*Work required*. Give the count of lines in the records below that contain "model", with no other words.

_ _ _ _ _ _ _

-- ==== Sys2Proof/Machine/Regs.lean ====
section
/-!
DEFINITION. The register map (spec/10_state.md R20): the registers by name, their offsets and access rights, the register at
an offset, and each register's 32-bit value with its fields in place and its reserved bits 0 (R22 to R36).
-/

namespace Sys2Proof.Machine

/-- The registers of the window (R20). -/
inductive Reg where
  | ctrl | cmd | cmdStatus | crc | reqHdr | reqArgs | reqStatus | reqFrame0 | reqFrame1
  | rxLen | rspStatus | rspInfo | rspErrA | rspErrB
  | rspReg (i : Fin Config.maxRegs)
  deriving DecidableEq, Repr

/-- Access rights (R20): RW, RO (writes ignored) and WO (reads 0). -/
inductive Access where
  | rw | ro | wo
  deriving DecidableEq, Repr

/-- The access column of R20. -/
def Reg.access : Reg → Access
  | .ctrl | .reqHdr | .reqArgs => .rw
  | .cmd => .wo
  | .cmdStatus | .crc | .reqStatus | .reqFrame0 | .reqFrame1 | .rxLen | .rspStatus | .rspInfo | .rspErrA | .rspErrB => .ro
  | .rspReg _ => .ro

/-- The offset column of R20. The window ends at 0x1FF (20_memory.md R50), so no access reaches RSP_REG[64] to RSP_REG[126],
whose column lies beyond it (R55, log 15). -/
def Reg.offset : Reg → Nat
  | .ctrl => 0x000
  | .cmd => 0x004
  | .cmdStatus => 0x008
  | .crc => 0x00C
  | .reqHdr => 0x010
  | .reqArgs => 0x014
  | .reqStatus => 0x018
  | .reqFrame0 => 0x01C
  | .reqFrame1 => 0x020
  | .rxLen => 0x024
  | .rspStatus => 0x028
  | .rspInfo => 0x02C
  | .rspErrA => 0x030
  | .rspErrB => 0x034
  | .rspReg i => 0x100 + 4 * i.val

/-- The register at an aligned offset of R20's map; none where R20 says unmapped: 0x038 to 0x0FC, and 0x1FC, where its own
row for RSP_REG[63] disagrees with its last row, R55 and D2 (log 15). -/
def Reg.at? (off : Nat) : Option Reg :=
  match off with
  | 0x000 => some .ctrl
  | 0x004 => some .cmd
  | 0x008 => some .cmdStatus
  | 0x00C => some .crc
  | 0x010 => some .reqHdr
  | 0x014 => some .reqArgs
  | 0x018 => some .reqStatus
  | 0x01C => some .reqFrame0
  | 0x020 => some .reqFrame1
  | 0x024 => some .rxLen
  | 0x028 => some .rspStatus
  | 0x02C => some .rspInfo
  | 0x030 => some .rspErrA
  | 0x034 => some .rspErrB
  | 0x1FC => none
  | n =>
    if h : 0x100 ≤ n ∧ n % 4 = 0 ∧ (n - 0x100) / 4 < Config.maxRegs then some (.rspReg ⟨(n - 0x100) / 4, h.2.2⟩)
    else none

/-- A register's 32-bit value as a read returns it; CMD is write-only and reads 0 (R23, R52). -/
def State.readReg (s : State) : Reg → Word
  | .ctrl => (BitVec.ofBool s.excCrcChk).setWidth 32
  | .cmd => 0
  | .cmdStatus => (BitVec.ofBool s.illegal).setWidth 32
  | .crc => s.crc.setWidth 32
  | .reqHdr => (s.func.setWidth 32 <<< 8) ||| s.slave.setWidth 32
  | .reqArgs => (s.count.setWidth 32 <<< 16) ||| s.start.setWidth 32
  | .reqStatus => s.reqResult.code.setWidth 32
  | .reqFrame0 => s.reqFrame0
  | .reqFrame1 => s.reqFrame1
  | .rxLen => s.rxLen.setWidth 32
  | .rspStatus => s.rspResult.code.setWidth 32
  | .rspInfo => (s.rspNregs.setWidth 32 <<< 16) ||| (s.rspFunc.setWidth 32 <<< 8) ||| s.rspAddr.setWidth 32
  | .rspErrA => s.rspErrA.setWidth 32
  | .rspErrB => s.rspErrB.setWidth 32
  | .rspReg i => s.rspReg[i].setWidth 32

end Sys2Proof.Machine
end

_ _ _ _ _ _ _

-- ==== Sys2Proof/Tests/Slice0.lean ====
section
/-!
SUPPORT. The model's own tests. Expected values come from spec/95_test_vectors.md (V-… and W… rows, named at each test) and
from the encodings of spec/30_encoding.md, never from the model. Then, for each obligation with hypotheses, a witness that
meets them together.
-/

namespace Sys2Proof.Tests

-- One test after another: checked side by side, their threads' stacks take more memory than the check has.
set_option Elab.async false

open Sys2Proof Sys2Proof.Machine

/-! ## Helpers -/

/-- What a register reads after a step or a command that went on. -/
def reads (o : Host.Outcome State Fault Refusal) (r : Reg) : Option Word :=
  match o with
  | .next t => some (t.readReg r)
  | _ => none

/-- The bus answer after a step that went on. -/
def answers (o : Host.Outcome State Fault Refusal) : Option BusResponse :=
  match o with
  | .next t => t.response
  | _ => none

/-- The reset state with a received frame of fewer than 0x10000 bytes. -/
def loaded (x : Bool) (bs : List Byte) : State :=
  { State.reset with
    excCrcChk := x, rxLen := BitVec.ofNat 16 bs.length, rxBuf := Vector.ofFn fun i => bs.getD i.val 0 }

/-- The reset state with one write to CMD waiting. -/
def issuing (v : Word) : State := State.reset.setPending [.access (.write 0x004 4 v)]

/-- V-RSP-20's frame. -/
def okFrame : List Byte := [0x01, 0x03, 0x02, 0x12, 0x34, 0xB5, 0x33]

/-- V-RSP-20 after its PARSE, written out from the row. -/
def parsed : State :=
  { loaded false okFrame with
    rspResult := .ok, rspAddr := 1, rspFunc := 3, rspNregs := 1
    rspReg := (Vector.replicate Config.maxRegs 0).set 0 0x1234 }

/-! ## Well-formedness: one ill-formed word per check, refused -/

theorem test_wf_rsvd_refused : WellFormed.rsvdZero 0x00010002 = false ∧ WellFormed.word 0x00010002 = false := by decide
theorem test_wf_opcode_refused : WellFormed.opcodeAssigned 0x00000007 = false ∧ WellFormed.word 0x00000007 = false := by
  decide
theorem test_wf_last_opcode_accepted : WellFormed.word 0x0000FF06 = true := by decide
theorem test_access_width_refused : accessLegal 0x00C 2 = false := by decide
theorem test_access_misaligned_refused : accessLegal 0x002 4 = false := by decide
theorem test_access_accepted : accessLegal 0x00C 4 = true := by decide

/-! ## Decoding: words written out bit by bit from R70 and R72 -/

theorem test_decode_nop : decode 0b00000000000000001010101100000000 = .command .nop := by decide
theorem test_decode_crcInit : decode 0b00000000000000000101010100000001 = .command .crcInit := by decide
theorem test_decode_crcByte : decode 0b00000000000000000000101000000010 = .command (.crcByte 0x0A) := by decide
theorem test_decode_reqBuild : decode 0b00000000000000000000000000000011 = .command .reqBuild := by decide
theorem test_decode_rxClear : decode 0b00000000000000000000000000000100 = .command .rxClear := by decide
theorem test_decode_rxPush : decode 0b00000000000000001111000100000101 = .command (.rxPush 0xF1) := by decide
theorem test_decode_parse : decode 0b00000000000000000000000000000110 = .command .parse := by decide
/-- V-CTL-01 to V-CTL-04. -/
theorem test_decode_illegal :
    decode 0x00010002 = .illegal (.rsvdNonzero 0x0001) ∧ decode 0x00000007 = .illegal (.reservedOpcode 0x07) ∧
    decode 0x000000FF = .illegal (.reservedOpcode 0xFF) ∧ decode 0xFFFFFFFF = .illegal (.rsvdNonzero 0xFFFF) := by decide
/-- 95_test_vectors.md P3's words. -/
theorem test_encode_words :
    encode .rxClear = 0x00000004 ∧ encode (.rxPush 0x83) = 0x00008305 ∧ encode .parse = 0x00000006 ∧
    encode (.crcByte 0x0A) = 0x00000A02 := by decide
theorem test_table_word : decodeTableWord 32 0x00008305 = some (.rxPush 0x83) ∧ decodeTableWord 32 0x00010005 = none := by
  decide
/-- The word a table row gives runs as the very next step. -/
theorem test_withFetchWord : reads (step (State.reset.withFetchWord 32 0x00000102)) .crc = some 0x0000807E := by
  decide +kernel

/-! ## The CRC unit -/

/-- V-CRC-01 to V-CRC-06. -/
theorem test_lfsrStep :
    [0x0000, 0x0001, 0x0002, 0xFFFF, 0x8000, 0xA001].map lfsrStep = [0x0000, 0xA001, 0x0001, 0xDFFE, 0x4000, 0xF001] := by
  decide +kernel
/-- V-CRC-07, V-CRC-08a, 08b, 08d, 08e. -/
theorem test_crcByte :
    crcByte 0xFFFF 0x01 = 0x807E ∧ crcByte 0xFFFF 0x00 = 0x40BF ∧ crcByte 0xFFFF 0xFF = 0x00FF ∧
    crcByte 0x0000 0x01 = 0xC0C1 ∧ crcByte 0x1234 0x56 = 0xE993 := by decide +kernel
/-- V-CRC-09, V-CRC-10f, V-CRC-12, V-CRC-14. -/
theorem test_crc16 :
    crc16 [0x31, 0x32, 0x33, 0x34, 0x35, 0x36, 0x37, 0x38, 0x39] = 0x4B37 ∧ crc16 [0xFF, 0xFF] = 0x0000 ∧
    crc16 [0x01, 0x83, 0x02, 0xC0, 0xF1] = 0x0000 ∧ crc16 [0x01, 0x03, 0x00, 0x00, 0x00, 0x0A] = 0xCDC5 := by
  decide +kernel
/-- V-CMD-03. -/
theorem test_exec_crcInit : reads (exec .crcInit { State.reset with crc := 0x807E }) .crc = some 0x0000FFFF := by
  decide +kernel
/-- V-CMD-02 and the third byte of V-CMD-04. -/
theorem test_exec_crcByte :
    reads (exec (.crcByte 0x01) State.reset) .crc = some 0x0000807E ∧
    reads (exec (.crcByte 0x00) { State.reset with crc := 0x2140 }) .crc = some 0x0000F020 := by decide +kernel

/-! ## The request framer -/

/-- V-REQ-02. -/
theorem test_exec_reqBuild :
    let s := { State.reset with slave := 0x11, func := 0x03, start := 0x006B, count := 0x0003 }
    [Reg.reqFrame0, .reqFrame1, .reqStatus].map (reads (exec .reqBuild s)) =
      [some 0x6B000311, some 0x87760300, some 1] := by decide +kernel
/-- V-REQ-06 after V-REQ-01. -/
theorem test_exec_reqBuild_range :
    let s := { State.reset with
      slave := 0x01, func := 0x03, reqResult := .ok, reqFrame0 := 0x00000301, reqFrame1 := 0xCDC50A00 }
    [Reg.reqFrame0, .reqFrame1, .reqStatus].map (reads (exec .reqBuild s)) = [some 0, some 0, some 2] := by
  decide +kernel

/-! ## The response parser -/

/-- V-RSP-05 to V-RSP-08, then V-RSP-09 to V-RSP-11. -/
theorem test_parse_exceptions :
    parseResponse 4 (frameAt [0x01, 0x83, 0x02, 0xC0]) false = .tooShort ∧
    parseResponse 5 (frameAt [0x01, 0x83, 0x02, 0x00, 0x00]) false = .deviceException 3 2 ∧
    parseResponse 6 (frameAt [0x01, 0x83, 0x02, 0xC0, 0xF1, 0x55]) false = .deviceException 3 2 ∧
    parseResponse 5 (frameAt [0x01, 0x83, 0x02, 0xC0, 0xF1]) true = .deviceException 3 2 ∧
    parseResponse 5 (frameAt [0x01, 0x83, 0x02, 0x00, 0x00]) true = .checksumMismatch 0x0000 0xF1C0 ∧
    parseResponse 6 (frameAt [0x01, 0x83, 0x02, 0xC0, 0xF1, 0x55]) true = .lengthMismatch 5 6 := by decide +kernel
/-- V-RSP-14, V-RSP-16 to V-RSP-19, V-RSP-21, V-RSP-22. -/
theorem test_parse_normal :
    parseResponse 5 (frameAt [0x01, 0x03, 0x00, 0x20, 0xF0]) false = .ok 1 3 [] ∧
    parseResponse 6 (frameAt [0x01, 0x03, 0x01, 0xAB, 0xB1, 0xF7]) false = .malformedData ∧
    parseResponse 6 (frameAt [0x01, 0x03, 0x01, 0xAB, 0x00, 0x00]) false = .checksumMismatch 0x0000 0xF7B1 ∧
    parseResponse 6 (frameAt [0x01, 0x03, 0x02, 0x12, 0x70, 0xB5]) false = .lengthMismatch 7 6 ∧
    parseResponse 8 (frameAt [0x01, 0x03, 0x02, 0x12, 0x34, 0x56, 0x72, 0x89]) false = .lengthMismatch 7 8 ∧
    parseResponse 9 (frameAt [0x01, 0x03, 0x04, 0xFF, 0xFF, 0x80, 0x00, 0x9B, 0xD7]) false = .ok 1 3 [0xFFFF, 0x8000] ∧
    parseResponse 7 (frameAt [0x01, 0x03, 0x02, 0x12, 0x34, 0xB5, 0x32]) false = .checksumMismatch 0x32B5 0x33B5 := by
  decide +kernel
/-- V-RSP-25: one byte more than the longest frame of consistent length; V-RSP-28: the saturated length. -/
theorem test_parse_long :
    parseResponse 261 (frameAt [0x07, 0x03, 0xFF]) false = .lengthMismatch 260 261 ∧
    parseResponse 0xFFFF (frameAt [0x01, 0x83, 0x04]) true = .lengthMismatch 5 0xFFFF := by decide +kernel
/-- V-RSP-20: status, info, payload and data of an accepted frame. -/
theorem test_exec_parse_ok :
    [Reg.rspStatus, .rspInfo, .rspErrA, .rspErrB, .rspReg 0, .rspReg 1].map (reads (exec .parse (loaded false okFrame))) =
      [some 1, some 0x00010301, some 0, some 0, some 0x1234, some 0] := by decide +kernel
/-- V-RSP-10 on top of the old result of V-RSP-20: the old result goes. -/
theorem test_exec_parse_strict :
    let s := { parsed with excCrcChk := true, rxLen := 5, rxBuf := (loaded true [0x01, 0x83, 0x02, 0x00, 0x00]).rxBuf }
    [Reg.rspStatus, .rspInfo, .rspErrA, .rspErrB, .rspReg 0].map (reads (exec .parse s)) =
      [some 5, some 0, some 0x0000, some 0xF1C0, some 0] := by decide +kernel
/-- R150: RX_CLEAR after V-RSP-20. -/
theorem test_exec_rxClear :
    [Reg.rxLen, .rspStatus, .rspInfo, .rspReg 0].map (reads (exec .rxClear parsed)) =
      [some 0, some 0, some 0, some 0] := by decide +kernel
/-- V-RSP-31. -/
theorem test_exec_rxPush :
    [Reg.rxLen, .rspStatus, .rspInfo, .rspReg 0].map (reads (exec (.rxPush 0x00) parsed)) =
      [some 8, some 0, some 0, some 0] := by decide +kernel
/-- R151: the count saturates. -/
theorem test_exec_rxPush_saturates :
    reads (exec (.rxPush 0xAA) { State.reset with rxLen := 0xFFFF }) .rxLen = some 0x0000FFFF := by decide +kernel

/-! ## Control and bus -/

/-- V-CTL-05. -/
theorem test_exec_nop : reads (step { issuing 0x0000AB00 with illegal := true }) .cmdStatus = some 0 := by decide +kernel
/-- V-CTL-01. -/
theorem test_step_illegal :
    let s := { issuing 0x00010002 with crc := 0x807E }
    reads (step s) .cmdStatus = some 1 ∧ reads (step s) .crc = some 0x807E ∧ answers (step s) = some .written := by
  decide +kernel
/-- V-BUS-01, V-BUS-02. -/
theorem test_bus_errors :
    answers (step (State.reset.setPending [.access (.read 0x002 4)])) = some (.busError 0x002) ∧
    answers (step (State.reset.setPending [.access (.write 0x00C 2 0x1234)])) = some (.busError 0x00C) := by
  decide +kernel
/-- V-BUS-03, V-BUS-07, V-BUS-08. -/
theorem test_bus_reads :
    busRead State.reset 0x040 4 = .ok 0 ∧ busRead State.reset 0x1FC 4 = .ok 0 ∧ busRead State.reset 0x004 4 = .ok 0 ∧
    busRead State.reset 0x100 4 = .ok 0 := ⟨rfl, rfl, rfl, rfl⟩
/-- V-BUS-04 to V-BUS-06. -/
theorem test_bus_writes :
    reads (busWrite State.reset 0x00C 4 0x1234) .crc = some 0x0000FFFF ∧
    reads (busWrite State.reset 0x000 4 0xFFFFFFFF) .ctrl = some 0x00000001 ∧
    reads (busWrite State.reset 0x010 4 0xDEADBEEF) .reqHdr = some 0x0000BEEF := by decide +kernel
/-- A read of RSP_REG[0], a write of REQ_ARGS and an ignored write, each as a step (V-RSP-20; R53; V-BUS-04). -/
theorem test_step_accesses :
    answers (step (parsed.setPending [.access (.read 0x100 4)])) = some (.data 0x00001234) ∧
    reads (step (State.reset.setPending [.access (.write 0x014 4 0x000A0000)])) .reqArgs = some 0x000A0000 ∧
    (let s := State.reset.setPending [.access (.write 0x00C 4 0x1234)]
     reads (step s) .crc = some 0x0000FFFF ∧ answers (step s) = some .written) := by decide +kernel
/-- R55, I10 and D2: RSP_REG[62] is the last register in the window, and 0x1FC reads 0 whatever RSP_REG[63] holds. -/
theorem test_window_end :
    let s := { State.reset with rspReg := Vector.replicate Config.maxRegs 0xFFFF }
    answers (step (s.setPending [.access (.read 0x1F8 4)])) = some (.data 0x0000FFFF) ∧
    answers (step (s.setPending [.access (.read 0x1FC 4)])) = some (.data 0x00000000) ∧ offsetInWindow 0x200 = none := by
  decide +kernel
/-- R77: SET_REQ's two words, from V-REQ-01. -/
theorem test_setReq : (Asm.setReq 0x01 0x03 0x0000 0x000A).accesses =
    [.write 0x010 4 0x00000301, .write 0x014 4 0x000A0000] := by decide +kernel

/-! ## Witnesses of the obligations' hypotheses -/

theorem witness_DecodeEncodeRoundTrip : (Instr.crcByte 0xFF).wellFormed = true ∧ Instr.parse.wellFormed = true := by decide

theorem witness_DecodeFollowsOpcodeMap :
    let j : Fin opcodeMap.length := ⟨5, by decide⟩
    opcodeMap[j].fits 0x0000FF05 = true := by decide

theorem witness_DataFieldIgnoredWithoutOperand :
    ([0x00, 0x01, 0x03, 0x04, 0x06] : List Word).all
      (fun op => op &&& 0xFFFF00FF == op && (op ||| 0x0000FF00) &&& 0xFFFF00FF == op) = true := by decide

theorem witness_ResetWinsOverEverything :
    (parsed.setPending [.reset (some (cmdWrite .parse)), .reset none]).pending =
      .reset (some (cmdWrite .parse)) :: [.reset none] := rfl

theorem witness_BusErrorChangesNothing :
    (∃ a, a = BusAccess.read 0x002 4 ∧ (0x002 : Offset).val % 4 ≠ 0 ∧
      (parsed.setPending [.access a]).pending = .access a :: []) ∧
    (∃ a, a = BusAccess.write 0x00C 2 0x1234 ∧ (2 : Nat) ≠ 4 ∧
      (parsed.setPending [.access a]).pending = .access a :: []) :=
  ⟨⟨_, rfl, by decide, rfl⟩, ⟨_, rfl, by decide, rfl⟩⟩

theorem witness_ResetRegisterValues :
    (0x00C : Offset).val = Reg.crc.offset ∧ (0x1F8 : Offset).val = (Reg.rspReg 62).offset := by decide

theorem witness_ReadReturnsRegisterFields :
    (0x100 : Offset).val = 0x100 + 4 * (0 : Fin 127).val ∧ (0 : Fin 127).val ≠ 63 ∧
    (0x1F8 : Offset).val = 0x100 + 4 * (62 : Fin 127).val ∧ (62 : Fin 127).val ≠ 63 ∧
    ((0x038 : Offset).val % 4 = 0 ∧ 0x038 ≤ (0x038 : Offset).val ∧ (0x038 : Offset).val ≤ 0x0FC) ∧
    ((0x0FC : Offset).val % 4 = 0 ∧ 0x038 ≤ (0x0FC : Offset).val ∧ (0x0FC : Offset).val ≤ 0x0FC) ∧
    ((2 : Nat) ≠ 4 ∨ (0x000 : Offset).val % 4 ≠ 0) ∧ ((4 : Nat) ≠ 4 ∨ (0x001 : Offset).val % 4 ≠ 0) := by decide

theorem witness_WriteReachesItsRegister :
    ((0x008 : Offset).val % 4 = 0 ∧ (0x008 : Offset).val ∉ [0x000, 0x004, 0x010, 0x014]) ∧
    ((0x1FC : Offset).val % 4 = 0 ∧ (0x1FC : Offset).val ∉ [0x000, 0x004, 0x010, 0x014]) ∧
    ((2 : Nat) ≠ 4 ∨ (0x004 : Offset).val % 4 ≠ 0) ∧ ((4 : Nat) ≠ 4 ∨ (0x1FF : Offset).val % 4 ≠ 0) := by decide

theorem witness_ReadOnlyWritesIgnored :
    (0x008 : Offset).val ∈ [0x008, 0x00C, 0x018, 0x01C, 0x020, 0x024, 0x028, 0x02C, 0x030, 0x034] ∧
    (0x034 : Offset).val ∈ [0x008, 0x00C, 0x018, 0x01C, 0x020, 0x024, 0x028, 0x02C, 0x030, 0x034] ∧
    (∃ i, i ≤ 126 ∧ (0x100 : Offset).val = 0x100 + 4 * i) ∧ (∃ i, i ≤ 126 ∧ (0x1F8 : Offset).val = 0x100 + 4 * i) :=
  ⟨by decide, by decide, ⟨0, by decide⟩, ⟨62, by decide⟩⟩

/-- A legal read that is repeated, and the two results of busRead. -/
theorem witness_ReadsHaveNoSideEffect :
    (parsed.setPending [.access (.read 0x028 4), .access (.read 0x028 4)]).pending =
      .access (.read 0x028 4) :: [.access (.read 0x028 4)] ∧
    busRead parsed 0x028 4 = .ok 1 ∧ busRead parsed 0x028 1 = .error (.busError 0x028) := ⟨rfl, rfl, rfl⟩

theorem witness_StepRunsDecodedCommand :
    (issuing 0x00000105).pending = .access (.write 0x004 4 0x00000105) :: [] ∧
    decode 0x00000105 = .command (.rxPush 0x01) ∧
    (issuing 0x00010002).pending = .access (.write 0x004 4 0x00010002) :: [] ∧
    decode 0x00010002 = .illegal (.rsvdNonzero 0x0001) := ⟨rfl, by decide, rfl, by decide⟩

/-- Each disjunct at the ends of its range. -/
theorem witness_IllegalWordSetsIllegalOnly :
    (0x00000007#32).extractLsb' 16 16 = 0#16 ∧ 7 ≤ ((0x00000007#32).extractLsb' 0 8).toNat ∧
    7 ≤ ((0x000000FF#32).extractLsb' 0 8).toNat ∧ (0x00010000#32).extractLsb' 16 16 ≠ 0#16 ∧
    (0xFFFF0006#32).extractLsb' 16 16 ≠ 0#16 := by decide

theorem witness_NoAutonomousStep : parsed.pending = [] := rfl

_ _ _ _ _ _ _

*The answer*. 2